## ACTIVITY:
Only one span of the listing below is wanted: the lines from the one with "the mode unit by" through the one with "(c ≠ .holidaySet", reproduced exactly, both ends kept.

##### RECORD EXCERPTS #####

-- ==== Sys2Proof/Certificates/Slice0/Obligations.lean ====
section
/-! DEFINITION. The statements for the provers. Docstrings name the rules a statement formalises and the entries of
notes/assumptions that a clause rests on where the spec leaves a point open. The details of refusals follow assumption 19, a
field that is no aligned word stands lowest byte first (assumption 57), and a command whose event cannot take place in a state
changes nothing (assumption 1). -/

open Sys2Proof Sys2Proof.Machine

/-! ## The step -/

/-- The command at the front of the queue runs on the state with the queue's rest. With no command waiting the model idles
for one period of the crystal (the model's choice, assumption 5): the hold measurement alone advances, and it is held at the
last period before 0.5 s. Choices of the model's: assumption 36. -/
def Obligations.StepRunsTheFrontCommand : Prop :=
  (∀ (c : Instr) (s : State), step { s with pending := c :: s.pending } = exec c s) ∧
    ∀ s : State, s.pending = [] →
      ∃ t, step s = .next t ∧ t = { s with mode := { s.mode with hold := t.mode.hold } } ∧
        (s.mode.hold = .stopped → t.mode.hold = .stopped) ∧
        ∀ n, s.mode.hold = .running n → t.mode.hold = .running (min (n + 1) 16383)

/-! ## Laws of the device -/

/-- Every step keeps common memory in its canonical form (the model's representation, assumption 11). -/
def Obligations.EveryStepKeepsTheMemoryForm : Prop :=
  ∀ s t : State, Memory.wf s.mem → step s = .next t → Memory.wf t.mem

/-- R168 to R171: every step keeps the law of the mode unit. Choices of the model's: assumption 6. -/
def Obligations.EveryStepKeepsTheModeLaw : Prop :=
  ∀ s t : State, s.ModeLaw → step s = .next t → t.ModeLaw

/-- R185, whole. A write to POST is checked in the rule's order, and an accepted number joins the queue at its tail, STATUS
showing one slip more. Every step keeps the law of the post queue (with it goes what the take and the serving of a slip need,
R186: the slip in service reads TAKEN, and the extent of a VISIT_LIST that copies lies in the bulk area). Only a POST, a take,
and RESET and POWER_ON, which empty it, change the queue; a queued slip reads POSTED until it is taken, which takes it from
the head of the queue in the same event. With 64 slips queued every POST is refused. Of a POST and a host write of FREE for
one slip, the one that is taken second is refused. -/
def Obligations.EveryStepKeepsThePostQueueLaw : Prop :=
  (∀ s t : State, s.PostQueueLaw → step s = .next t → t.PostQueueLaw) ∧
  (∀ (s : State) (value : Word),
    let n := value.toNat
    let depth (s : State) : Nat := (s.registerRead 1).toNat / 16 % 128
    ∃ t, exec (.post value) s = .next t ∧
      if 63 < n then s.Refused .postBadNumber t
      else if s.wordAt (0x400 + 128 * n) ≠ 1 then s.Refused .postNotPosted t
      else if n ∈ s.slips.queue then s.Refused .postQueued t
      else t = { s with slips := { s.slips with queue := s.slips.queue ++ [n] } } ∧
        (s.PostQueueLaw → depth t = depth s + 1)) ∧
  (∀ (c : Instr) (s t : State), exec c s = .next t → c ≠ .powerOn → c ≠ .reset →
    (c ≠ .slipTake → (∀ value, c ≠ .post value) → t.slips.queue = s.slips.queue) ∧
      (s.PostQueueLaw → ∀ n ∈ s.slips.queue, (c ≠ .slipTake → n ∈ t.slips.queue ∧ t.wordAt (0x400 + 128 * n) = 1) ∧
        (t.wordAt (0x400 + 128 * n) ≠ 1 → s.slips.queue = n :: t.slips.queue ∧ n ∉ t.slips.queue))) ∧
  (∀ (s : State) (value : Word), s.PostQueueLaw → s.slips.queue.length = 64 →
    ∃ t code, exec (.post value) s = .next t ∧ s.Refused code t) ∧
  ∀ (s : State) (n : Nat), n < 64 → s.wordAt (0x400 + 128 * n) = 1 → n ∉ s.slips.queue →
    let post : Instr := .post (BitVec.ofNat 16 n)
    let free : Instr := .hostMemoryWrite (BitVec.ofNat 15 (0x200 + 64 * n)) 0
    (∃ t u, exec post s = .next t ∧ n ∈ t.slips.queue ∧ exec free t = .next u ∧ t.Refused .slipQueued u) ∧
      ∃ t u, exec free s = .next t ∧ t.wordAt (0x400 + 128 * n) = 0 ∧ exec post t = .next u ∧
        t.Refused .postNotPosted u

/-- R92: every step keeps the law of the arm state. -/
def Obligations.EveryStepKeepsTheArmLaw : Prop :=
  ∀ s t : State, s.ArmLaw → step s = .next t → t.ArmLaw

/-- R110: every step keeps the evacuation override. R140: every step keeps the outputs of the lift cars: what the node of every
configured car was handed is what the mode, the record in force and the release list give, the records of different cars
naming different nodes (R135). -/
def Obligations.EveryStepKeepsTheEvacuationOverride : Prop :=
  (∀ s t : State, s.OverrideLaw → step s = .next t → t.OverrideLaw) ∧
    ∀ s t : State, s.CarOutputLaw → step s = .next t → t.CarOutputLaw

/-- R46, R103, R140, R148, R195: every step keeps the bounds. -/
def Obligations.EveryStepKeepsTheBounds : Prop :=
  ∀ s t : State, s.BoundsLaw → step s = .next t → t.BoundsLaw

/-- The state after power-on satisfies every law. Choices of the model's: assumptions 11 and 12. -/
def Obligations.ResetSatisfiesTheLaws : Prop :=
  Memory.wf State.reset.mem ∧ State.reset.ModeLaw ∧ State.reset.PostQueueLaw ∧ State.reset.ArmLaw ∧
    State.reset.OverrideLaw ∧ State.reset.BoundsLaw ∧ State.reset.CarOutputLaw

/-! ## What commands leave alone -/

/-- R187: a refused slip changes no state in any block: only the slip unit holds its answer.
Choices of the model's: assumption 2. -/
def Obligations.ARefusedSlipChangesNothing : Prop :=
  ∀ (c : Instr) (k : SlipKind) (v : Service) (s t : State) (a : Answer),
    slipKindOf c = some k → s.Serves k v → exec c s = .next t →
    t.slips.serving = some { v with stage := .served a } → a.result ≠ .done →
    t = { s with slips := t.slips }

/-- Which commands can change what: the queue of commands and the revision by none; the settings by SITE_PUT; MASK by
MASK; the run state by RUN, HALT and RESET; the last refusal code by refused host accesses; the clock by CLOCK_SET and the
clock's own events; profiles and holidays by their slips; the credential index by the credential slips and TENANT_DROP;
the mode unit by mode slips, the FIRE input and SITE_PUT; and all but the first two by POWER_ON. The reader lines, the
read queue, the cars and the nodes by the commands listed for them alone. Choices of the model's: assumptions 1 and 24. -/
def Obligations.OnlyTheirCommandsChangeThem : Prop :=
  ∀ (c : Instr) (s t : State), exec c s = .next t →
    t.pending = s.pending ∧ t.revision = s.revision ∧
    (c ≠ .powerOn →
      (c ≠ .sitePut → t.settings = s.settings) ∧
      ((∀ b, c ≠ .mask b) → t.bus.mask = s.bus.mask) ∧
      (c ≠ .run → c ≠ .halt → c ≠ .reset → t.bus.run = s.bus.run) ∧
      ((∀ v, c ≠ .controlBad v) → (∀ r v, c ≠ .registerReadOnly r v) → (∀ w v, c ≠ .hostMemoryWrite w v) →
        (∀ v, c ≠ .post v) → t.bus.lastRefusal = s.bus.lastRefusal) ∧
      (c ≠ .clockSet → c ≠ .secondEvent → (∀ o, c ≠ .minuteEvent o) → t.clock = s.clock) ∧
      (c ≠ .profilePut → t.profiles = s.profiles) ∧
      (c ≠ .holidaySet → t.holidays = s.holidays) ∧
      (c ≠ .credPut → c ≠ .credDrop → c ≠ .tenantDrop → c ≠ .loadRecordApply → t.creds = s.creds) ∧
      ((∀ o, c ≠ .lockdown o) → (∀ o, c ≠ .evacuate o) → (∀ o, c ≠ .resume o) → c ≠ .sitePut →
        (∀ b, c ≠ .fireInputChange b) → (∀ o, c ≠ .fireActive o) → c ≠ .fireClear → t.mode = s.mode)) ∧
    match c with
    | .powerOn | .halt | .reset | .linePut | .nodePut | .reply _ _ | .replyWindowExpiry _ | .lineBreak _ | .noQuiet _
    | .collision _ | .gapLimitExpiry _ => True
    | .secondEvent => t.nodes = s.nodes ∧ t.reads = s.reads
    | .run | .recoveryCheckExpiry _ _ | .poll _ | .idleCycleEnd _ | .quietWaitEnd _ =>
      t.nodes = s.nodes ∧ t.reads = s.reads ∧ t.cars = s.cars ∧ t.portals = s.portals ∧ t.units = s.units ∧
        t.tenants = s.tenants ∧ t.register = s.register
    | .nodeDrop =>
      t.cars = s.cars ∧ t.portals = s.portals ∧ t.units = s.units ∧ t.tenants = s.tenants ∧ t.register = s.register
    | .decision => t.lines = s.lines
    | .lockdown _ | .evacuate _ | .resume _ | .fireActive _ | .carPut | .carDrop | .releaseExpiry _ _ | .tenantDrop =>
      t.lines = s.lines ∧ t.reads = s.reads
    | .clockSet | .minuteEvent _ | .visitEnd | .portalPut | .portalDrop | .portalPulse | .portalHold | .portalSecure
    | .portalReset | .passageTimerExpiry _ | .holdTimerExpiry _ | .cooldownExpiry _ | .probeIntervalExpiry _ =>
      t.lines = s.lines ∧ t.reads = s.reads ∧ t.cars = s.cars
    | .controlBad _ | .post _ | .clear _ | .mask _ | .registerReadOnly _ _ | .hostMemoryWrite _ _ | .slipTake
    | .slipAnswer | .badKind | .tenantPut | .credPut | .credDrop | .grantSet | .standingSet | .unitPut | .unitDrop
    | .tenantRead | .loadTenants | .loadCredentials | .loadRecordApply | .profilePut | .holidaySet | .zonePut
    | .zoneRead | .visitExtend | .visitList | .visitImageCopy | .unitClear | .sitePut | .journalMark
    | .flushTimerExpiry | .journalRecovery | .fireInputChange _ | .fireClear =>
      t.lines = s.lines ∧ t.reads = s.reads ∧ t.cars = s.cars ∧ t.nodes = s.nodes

#####

## PROBLEM SOLUTION:
the mode unit by mode slips, the FIRE input and SITE_PUT; and all but the first two by POWER_ON. The reader lines, the
read queue, the cars and the nodes by the commands listed for them alone. Choices of the model's: assumptions 1 and 24. -/
def Obligations.OnlyTheirCommandsChangeThem : Prop :=
  ∀ (c : Instr) (s t : State), exec c s = .next t →
    t.pending = s.pending ∧ t.revision = s.revision ∧
    (c ≠ .powerOn →
      (c ≠ .sitePut → t.settings = s.settings) ∧
      ((∀ b, c ≠ .mask b) → t.bus.mask = s.bus.mask) ∧
      (c ≠ .run → c ≠ .halt → c ≠ .reset → t.bus.run = s.bus.run) ∧
      ((∀ v, c ≠ .controlBad v) → (∀ r v, c ≠ .registerReadOnly r v) → (∀ w v, c ≠ .hostMemoryWrite w v) →
        (∀ v, c ≠ .post v) → t.bus.lastRefusal = s.bus.lastRefusal) ∧
      (c ≠ .clockSet → c ≠ .secondEvent → (∀ o, c ≠ .minuteEvent o) → t.clock = s.clock) ∧
      (c ≠ .profilePut → t.profiles = s.profiles) ∧
      (c ≠ .holidaySet → t.holidays = s.holidays) ∧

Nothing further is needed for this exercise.